- THE TASK -
Reproduce word for word the lines between those holding "(h2 : f.width ≤ 32) (h" and "part (R151). -/", inclusive, and nothing else from the data below.

- RECORDS TO PROCESS -
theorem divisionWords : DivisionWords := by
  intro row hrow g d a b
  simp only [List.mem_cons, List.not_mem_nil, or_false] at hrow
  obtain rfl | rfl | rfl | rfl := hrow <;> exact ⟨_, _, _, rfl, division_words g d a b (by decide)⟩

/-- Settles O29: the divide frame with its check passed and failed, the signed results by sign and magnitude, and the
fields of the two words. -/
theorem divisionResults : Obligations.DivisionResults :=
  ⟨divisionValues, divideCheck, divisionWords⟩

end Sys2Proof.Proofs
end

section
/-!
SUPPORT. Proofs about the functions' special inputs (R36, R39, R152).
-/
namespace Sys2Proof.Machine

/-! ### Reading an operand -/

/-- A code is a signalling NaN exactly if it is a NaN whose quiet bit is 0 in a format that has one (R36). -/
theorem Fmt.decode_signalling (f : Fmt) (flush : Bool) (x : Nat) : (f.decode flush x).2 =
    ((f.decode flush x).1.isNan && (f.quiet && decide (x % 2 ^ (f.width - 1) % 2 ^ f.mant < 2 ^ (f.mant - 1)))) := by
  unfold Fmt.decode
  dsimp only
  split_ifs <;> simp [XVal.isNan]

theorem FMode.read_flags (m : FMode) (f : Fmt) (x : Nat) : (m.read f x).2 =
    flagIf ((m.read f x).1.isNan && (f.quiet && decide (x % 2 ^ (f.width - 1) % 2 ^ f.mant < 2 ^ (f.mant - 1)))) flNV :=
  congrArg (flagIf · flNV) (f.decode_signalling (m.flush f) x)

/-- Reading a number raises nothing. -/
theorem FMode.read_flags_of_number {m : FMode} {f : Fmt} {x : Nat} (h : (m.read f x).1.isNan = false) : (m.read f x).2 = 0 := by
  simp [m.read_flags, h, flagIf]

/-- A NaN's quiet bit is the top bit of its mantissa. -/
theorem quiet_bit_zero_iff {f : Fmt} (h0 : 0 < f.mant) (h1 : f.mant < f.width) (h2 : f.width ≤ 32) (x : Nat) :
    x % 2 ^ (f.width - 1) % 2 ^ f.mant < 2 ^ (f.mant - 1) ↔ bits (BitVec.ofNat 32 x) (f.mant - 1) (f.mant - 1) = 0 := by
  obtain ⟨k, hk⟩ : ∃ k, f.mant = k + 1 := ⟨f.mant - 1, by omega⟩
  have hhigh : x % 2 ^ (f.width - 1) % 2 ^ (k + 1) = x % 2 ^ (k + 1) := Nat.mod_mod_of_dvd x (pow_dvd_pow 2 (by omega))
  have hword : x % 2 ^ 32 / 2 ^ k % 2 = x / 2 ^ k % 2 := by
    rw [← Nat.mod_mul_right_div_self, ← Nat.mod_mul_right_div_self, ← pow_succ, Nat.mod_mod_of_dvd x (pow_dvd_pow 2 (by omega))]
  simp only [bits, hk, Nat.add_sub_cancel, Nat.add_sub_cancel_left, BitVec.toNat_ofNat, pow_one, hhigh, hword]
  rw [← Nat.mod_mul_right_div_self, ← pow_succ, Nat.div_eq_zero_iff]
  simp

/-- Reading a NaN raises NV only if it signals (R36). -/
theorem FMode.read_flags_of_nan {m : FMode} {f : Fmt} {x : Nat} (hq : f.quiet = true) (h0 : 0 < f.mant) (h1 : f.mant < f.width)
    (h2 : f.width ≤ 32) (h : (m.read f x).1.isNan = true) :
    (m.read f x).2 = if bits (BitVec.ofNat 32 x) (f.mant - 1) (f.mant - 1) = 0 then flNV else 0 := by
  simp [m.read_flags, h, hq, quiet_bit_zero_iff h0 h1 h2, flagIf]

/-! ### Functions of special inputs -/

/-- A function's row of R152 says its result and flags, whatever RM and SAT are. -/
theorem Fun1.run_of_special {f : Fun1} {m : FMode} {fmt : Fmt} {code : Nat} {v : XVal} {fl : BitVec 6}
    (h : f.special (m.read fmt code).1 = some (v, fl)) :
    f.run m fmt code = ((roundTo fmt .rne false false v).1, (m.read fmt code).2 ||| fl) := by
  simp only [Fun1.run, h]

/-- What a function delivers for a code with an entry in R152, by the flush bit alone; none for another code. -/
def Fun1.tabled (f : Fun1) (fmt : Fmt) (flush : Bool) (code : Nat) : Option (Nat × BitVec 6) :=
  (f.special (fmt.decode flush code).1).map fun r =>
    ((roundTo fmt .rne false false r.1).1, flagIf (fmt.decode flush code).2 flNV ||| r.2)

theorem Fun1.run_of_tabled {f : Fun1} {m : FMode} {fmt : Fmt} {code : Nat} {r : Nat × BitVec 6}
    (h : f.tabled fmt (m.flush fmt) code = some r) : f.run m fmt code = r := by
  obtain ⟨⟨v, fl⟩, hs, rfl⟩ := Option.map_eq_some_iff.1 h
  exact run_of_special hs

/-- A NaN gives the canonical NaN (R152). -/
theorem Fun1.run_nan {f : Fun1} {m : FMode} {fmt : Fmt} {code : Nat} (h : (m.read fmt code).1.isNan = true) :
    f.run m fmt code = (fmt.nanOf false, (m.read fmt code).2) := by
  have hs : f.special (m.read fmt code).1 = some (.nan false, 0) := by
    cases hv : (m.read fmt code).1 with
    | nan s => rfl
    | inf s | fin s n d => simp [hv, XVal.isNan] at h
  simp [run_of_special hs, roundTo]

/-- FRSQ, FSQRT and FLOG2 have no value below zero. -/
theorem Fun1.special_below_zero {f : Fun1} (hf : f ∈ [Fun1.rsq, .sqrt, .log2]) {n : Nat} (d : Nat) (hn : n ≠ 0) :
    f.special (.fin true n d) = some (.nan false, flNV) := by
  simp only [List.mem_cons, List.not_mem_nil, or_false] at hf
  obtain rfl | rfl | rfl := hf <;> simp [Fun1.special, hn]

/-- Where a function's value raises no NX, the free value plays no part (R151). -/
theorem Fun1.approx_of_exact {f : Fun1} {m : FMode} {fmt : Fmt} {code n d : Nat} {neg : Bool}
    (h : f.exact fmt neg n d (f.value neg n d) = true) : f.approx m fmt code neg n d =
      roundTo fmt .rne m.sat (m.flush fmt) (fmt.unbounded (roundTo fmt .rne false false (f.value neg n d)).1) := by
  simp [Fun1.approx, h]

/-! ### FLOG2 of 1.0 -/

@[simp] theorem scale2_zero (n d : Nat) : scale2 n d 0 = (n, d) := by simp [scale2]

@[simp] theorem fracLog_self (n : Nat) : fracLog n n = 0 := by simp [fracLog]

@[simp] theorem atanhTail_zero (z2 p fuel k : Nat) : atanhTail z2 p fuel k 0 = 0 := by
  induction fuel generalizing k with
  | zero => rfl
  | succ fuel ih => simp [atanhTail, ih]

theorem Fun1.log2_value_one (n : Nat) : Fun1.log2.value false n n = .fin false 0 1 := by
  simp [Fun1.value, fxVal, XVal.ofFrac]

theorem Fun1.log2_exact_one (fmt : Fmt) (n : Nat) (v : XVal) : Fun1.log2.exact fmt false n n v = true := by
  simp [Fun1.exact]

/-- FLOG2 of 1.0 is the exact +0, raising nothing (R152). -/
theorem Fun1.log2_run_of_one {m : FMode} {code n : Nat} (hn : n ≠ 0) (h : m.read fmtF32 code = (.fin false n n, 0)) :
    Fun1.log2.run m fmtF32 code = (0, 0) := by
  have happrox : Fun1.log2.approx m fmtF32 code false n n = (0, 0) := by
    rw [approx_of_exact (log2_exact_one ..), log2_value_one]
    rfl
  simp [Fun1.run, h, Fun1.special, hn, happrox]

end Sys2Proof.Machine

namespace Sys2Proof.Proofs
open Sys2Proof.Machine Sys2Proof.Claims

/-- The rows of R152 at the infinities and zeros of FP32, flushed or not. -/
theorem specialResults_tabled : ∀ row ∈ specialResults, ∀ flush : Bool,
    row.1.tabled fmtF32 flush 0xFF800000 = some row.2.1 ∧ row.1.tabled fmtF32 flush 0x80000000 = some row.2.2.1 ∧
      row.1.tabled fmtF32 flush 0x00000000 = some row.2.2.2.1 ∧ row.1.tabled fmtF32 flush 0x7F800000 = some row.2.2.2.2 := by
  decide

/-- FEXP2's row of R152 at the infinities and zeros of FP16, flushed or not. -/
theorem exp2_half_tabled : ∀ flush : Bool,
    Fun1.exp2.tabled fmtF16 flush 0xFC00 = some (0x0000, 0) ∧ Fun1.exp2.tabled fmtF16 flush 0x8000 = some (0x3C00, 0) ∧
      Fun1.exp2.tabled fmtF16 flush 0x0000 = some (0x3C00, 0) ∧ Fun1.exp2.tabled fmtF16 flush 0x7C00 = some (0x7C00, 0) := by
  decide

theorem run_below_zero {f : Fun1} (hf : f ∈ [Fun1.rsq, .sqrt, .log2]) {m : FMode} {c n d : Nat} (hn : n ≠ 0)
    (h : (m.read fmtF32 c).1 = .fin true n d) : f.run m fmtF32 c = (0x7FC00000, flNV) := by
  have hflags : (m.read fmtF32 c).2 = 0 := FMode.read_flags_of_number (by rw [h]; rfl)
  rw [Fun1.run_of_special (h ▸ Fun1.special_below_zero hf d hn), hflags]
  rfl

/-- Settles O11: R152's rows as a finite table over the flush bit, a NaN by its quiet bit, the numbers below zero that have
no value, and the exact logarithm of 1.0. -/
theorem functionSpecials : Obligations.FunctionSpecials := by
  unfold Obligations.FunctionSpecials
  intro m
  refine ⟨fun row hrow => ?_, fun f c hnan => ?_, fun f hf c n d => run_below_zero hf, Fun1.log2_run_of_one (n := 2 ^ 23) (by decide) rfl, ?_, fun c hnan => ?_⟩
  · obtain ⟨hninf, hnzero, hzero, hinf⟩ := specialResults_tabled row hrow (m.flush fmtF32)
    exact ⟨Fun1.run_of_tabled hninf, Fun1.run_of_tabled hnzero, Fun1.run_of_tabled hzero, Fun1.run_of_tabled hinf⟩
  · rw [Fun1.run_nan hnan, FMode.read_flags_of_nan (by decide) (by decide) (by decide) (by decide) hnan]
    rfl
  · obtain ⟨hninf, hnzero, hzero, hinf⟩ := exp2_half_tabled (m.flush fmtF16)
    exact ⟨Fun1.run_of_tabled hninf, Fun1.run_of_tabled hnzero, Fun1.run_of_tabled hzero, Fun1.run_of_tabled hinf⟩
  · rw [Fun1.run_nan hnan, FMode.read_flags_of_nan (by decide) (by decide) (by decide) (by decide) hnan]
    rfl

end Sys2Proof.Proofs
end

- OUTPUT FOR THIS EXERCISE -
    (h2 : f.width ≤ 32) (h : (m.read f x).1.isNan = true) :
    (m.read f x).2 = if bits (BitVec.ofNat 32 x) (f.mant - 1) (f.mant - 1) = 0 then flNV else 0 := by
  simp [m.read_flags, h, hq, quiet_bit_zero_iff h0 h1 h2, flagIf]

/-! ### Functions of special inputs -/

/-- A function's row of R152 says its result and flags, whatever RM and SAT are. -/
theorem Fun1.run_of_special {f : Fun1} {m : FMode} {fmt : Fmt} {code : Nat} {v : XVal} {fl : BitVec 6}
    (h : f.special (m.read fmt code).1 = some (v, fl)) :
    f.run m fmt code = ((roundTo fmt .rne false false v).1, (m.read fmt code).2 ||| fl) := by
  simp only [Fun1.run, h]

/-- What a function delivers for a code with an entry in R152, by the flush bit alone; none for another code. -/
def Fun1.tabled (f : Fun1) (fmt : Fmt) (flush : Bool) (code : Nat) : Option (Nat × BitVec 6) :=
  (f.special (fmt.decode flush code).1).map fun r =>
    ((roundTo fmt .rne false false r.1).1, flagIf (fmt.decode flush code).2 flNV ||| r.2)

theorem Fun1.run_of_tabled {f : Fun1} {m : FMode} {fmt : Fmt} {code : Nat} {r : Nat × BitVec 6}
    (h : f.tabled fmt (m.flush fmt) code = some r) : f.run m fmt code = r := by
  obtain ⟨⟨v, fl⟩, hs, rfl⟩ := Option.map_eq_some_iff.1 h
  exact run_of_special hs

/-- A NaN gives the canonical NaN (R152). -/
theorem Fun1.run_nan {f : Fun1} {m : FMode} {fmt : Fmt} {code : Nat} (h : (m.read fmt code).1.isNan = true) :
    f.run m fmt code = (fmt.nanOf false, (m.read fmt code).2) := by
  have hs : f.special (m.read fmt code).1 = some (.nan false, 0) := by
    cases hv : (m.read fmt code).1 with
    | nan s => rfl
    | inf s | fin s n d => simp [hv, XVal.isNan] at h
  simp [run_of_special hs, roundTo]

/-- FRSQ, FSQRT and FLOG2 have no value below zero. -/
theorem Fun1.special_below_zero {f : Fun1} (hf : f ∈ [Fun1.rsq, .sqrt, .log2]) {n : Nat} (d : Nat) (hn : n ≠ 0) :
    f.special (.fin true n d) = some (.nan false, flNV) := by
  simp only [List.mem_cons, List.not_mem_nil, or_false] at hf
  obtain rfl | rfl | rfl := hf <;> simp [Fun1.special, hn]

/-- Where a function's value raises no NX, the free value plays no part (R151). -/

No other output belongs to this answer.